Assignment:
Print the lines that run from the line with "s.longLinePolicy = .fault ∧" to the line with "def Obligations.LinesWithinTheLimit : Prop", keeping both end lines, exactly as they appear in the entries below, and nothing else.

[Stored items]
>>

-- ==== Sys2Proof/Certificates/Slice0/Obligations.lean ====
section
/-! DEFINITION. Certificates/Slice0/Obligations.lean: the statements about the model, from the numbered rules of
spec/. Each docstring names the rule. Where a statement rests on a choice of the model, it names the log entry. -/
open Sys2Proof Sys2Proof.Machine

/-! ### The nibble codec (40_nibble_codec.md) -/

/-- R120: the value of every character, over all 256 inputs; the high four bits of the result are zero. -/
def Obligations.NibbleOfEveryCharacter : Prop :=
  ∀ c : Byte,
    (0x30 ≤ c.toNat ∧ c.toNat ≤ 0x39 → (hexToNibble c).toNat = c.toNat - 0x30) ∧
    (0x41 ≤ c.toNat ∧ c.toNat ≤ 0x46 → (hexToNibble c).toNat = c.toNat - 0x37) ∧
    (0x61 ≤ c.toNat ∧ c.toNat ≤ 0x66 → (hexToNibble c).toNat = c.toNat - 0x57) ∧
    (¬ isHexDigit c → hexToNibble c = 0#8) ∧
    (hexToNibble c).toNat ≤ 15

/-- R122: the uppercase hex digit of the low nibble; the high nibble is ignored. -/
def Obligations.HexDigitOfLowNibble : Prop :=
  ∀ n : Byte,
    (n.toNat % 16 ≤ 9 → (nibbleToHex n).toNat = 0x30 + n.toNat % 16) ∧
    (9 < n.toNat % 16 → (nibbleToHex n).toNat = 0x41 + (n.toNat % 16 - 10))

/-- R123 and R124: a pair and a byte's two characters, the high nibble first in both. -/
def Obligations.HighNibbleFirst : Prop :=
  (∀ c0 c1 : Byte,
    (decodeByte c0 c1).toNat = 16 * (hexToNibble c0).toNat + (hexToNibble c1).toNat) ∧
  (∀ b : Byte, encodeByte b =
    [nibbleToHex (BitVec.ofNat 8 (b.toNat / 16)), nibbleToHex (BitVec.ofNat 8 (b.toNat % 16))])

/-- R125 (marked derived in the spec): decoding an encoded byte gives it back; encoding a decoded pair of hex
digits gives the pair in upper case; for a pair with an invalid character it never does (`G1` gives `01`); encoding is
injective and decoding is not. -/
def Obligations.CodecLaws : Prop :=
  (∀ b : Byte, pairs (encodeByte b) = [b]) ∧
  (∀ c0 c1 : Byte, isHexDigit c0 → isHexDigit c1 →
    encodeByte (decodeByte c0 c1) = [upperCase c0, upperCase c1]) ∧
  (∀ c0 c1 : Byte, ¬ isHexDigit c0 ∨ ¬ isHexDigit c1 →
    encodeByte (decodeByte c0 c1) ≠ [upperCase c0, upperCase c1]) ∧
  encodeByte (decodeByte 0x47#8 0x31#8) = [0x30#8, 0x31#8] ∧
  (∀ b b' : Byte, encodeByte b = encodeByte b' → b = b') ∧
  (∃ c0 c1 d0 d1 : Byte, (c0, c1) ≠ (d0, d1) ∧ decodeByte c0 c1 = decodeByte d0 d1)

/-! ### Records and their encoding (30_encoding.md, 41_record_layer.md) -/

/-- R93: the fields of a record that is long enough. -/
def Obligations.RecordFields : Prop :=
  ∀ (bc a1 a0 ty : Byte) (rest : List Byte), bc.toNat + 1 ≤ rest.length →
    ∃ i, decodeRec (bc :: a1 :: a0 :: ty :: rest) = .ok i ∧
      i.record.count = bc.toNat ∧
      i.record.address.toNat = 256 * a1.toNat + a0.toNat ∧
      i.typeByte = ty ∧
      (∀ k, k < bc.toNat → i.record.data[k]? = rest[k]?) ∧
      some i.record.checksum = rest[bc.toNat]?

/-- R147, its first sentence: a record is long enough iff `n >= 1` and `n >= 5 + rec[0]`, and any other is
refused as too short. -/
def Obligations.LongEnoughDecodes : Prop :=
  ∀ rec : List Byte,
    ((∃ i, decodeRec rec = .ok i) ↔ 1 ≤ rec.length ∧ 5 + (rec.headD 0#8).toNat ≤ rec.length) ∧
    (¬ (1 ≤ rec.length ∧ 5 + (rec.headD 0#8).toNat ≤ rec.length) → decodeRec rec = .error .tooShort)

/-- R95: the type map over all 256 values of the whole type byte. -/
def Obligations.TypeMap : Prop :=
  ∀ (ty : Byte) (r : Record),
    (ty.toNat = 0x00 → instrOfType ty r = .data r) ∧
    (ty.toNat = 0x01 → instrOfType ty r = .eof r) ∧
    (ty.toNat = 0x02 → instrOfType ty r = .esa r) ∧
    (ty.toNat = 0x03 → instrOfType ty r = .sa r) ∧
    (ty.toNat = 0x04 → instrOfType ty r = .ela r) ∧
    (ty.toNat = 0x05 → instrOfType ty r = .sla r) ∧
    (0x06 ≤ ty.toNat ∧ ty.toNat ≤ 0x07 → instrOfType ty r = .unknown06_07 ty r) ∧
    (0x08 ≤ ty.toNat ∧ ty.toNat ≤ 0x0F → instrOfType ty r = .unknown08_0F ty r) ∧
    (0x10 ≤ ty.toNat ∧ ty.toNat ≤ 0x1F → instrOfType ty r = .unknown10_1F ty r) ∧
    (0x20 ≤ ty.toNat ∧ ty.toNat ≤ 0x3F → instrOfType ty r = .unknown20_3F ty r) ∧
    (0x40 ≤ ty.toNat ∧ ty.toNat ≤ 0x7F → instrOfType ty r = .unknown40_7F ty r) ∧
    (0x80 ≤ ty.toNat → instrOfType ty r = .unknown80_FF ty r)

/-- Decoding the encoding of a well-formed instruction gives it back, as record bytes and as a text line, for every
instruction and every operand value the encoding admits. -/
def Obligations.DecodeOfEncode : Prop :=
  ∀ i : Instr, i.wellFormed = true →
    decodeRec (encodeRec i) = .ok i ∧ decodeLine (encode i) = .ok i

/-- The other direction: what a decoded record's bytes were, up to the bytes after the checksum, which are ignored
(R149); and what the decoder gives is well formed. -/
def Obligations.EncodeOfDecode : Prop :=
  ∀ (rec : List Byte) (i : Instr), decodeRec rec = .ok i →
    i.wellFormed = true ∧ encodeRec i = rec.take (5 + i.record.count)

/-- R171 to R178: lines the spec writes out, one or more of each family, decode to what it says of them. -/
def Obligations.WrittenLinesDecode : Prop :=
  -- `:01001000AA45`, a Data record
  decodeLine [0x3A#8, 0x30#8, 0x31#8, 0x30#8, 0x30#8, 0x31#8, 0x30#8, 0x30#8, 0x30#8, 0x41#8, 0x41#8, 0x34#8,
    0x35#8, 0x0A#8] = .ok (.data { address := 0x0010#16, data := [0xAA#8], checksum := 0x45#8 }) ∧
  -- `:00000001FF`, EndOfFile
  decodeLine [0x3A#8, 0x30#8, 0x30#8, 0x30#8, 0x30#8, 0x30#8, 0x30#8, 0x30#8, 0x31#8, 0x46#8, 0x46#8, 0x0A#8] =
    .ok (.eof { address := 0#16, data := [], checksum := 0xFF#8 }) ∧
  -- `:020000021000EC`, ExtendedSegmentAddress
  decodeLine [0x3A#8, 0x30#8, 0x32#8, 0x30#8, 0x30#8, 0x30#8, 0x30#8, 0x30#8, 0x32#8, 0x31#8, 0x30#8, 0x30#8,
    0x30#8, 0x45#8, 0x43#8, 0x0A#8] =
    .ok (.esa { address := 0#16, data := [0x10#8, 0x00#8], checksum := 0xEC#8 }) ∧
  -- `:020000040001F9`, ExtendedLinearAddress
  decodeLine [0x3A#8, 0x30#8, 0x32#8, 0x30#8, 0x30#8, 0x30#8, 0x30#8, 0x30#8, 0x34#8, 0x30#8, 0x30#8, 0x30#8,
    0x31#8, 0x46#8, 0x39#8, 0x0A#8] =
    .ok (.ela { address := 0#16, data := [0x00#8, 0x01#8], checksum := 0xF9#8 }) ∧
  -- `:0400000300001234B3`, StartAddress
  decodeLine [0x3A#8, 0x30#8, 0x34#8, 0x30#8, 0x30#8, 0x30#8, 0x30#8, 0x30#8, 0x33#8, 0x30#8, 0x30#8, 0x30#8,
    0x30#8, 0x31#8, 0x32#8, 0x33#8, 0x34#8, 0x42#8, 0x33#8, 0x0A#8] =
    .ok (.sa { address := 0#16, data := [0x00#8, 0x00#8, 0x12#8, 0x34#8], checksum := 0xB3#8 }) ∧
  -- `:04000005000000CD2A`, StartLinearAddress
  decodeLine [0x3A#8, 0x30#8, 0x34#8, 0x30#8, 0x30#8, 0x30#8, 0x30#8, 0x30#8, 0x35#8, 0x30#8, 0x30#8, 0x30#8,
    0x30#8, 0x30#8, 0x30#8, 0x43#8, 0x44#8, 0x32#8, 0x41#8, 0x0A#8] =
    .ok (.sla { address := 0#16, data := [0x00#8, 0x00#8, 0x00#8, 0xCD#8], checksum := 0x2A#8 }) ∧
  -- `:00000006FA`, a reserved type
  decodeLine [0x3A#8, 0x30#8, 0x30#8, 0x30#8, 0x30#8, 0x30#8, 0x30#8, 0x30#8, 0x36#8, 0x46#8, 0x41#8, 0x0A#8] =
    .ok (.unknown06_07 0x06#8 { address := 0#16, data := [], checksum := 0xFA#8 })

/-! ### Checksum (41_record_layer.md section 5) -/

/-- R152 and R153 (a), (b) (R153 is marked derived in the spec): the computed checksum is the two's complement of the
running sum, a record that ends in it verifies, and a record verifies exactly when its checksum byte is that one. -/
def Obligations.ChecksumVerifies : Prop :=
  (∀ bytes : List Byte, (computeChecksum bytes).toNat = (256 - byteSum bytes % 256) % 256) ∧
  (∀ (b0 : Byte) (bs : List Byte), b0.toNat + 4 = (b0 :: bs).length →
    verifyChecksum ((b0 :: bs) ++ [computeChecksum (b0 :: bs)]) = true) ∧
  (∀ (rec : List Byte) (i : Instr), decodeRec rec = .ok i →
    (verifyChecksum rec = true ↔
      i.record.checksum = computeChecksum (rec.take (4 + i.record.count))))

/-- R153 (c) (marked derived in the spec): changing exactly one of the bytes `rec[1 .. 4+bc]` to another value makes a
passing record fail. -/
def Obligations.OneChangedByteIsDetected : Prop :=
  ∀ (rec : List Byte) (i : Instr) (k : Nat) (old new : Byte),
    decodeRec rec = .ok i → verifyChecksum rec = true →
    1 ≤ k → k ≤ 4 + i.record.count → rec[k]? = some old → new ≠ old →
    verifyChecksum (rec.set k new) = false

/-! ### Framing (41_record_layer.md section 1) -/

/-- R140: whatever framing answers, it has consumed exactly the line's bytes, from `in_pos` on and up to the first LF
at most, with no failed or unanswered read among them; `End` is answered only where no byte is left; a failed read is
answered at the position where the read fails, before any LF. R276: framing has not returned only where a read is not
answered, or, under FAULT, where an endless input holds no LF. -/
def Obligations.FramingConsumesTheLine : Prop :=
  ∀ s : State,
    (∀ line pos, frameLine s = (.line line, pos) ∨ frameLine s = (.tooLong line, pos) →
      line ≠ [] ∧ pos = s.inPos + line.length ∧ line = (inputRest s).take line.length ∧
        chLF ∉ line.dropLast ∧ readsGood s s.inPos pos) ∧
    (∀ pos, frameLine s = (.endOfInput, pos) →
      pos = s.inPos ∧ inputRest s = [] ∧ s.host.input.cycle = [] ∧ readErrAt s ≠ some pos ∧
        readHoldAt s ≠ some pos) ∧
    (∀ pos, frameLine s = (.readError, pos) →
      readErrAt s = some pos ∧ s.inPos ≤ pos ∧ pos ≤ s.inPos + (inputRest s).length ∧
        chLF ∉ (inputRest s).take (pos - s.inPos)) ∧
    (∀ pos, frameLine s = (.waiting, pos) →
      s.inPos ≤ pos ∧ pos ≤ s.inPos + (inputRest s).length ∧ readErrAt s ≠ some pos ∧
        readsGood s s.inPos pos ∧ chLF ∉ (inputRest s).take (pos - s.inPos) ∧
        (readHoldAt s = some pos ∨
          s.longLinePolicy = .fault ∧ s.host.input.cycle ≠ [] ∧ chLF ∉ s.host.input.cycle))

/-- R140, under either policy: a line of fewer than 511 bytes before its LF is framed whole, its LF included; a final
line with no LF is a line; and an input with nothing left answers `End`. -/
def Obligations.LinesWithinTheLimit : Prop :=
  (∀ (s : State) (body tail : List Byte),
    inputRest s = body ++ chLF :: tail → chLF ∉ body → body.length < 511 →
    readsGood s s.inPos (s.inPos + body.length + 1) →
    frameLine s = (.line (body ++ [chLF]), s.inPos + body.length + 1)) ∧
  (∀ (s : State) (body : List Byte), s.host.input.cycle = [] →
    inputRest s = body → chLF ∉ body → body.length < 511 →
    readsGood s s.inPos (s.inPos + body.length + 1) →
    (body ≠ [] → frameLine s = (.line body, s.inPos + body.length)) ∧
    (body = [] → frameLine s = (.endOfInput, s.inPos)))

/-- R276: an unanswered request holds the block for ever. Where a read is not answered, or a line goes on without end,
the step only consumes the bytes read; a block that waits for an answer stays as it is through every step, but for the
host's moves, until a RESET (R270, R277); and a pass over an input without `End` that meets no EOF record goes on for
ever or ends in an error. The steps that show the waiting, and that RESET ends it, are the model's reading (log 16). -/
def Obligations.UnansweredRequestsHold : Prop :=
  (∀ (s u : State) (pos : Nat), framesLine s u .waiting pos →
    step s = .next { u with inPos := pos } ∧ (readHoldAt u = some pos → held { u with inPos := pos })) ∧
  (∀ (s : State) (n : Nat), held s → noReset s →
    ∃ t, core.run n s = .next t ∧ t = { s with host := { s.host with moves := t.host.moves } }) ∧
  (∀ (s : State) (n : Nat), inPass s → s.host.moves = [] → s.host.input.cycle ≠ [] → meetsNoEof s →
    ∃ t, core.run n s = .next t ∧ (t.phase = s.phase ∨ t.phase = .error))

/-- R141: under SPLIT, the first 511 bytes without an LF are a line. Under FAULT, a line is `TooLong` exactly when its
content, not counting one CR just before the LF, exceeds 511; so is a final line of more than 511 bytes without LF,
whose last CR counts (the model's reading of R140, log 8). -/
def Obligations.LongLines : Prop :=
  (∀ (s : State) (body tail : List Byte), s.longLinePolicy = .split →
    inputRest s = body ++ tail → chLF ∉ body → body.length = 511 →
    readsGood s s.inPos (s.inPos + 511) →
    frameLine s = (.line body, s.inPos + 511)) ∧
  (∀ (s : State) (body tail : List Byte), s.longLinePolicy = .fault →
    inputRest s = body ++ chLF :: tail → chLF ∉ body →
    readsGood s s.inPos (s.inPos + body.length + 1) →
    frameLine s =
      (if 511 < body.length - (if body.getLast? = some chCR then 1 else 0)
        then .tooLong (body ++ [chLF]) else .line (body ++ [chLF]),
       s.inPos + body.length + 1)) ∧
  (∀ (s : State) (body : List Byte), s.longLinePolicy = .fault → s.host.input.cycle = [] →
    inputRest s = body → chLF ∉ body → body ≠ [] →
    readsGood s s.inPos (s.inPos + body.length + 1) →
    frameLine s = (if 511 < body.length then .tooLong body else .line body, s.inPos + body.length))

<<

Output of the task:
          s.longLinePolicy = .fault ∧ s.host.input.cycle ≠ [] ∧ chLF ∉ s.host.input.cycle))

/-- R140, under either policy: a line of fewer than 511 bytes before its LF is framed whole, its LF included; a final
line with no LF is a line; and an input with nothing left answers `End`. -/
def Obligations.LinesWithinTheLimit : Prop :=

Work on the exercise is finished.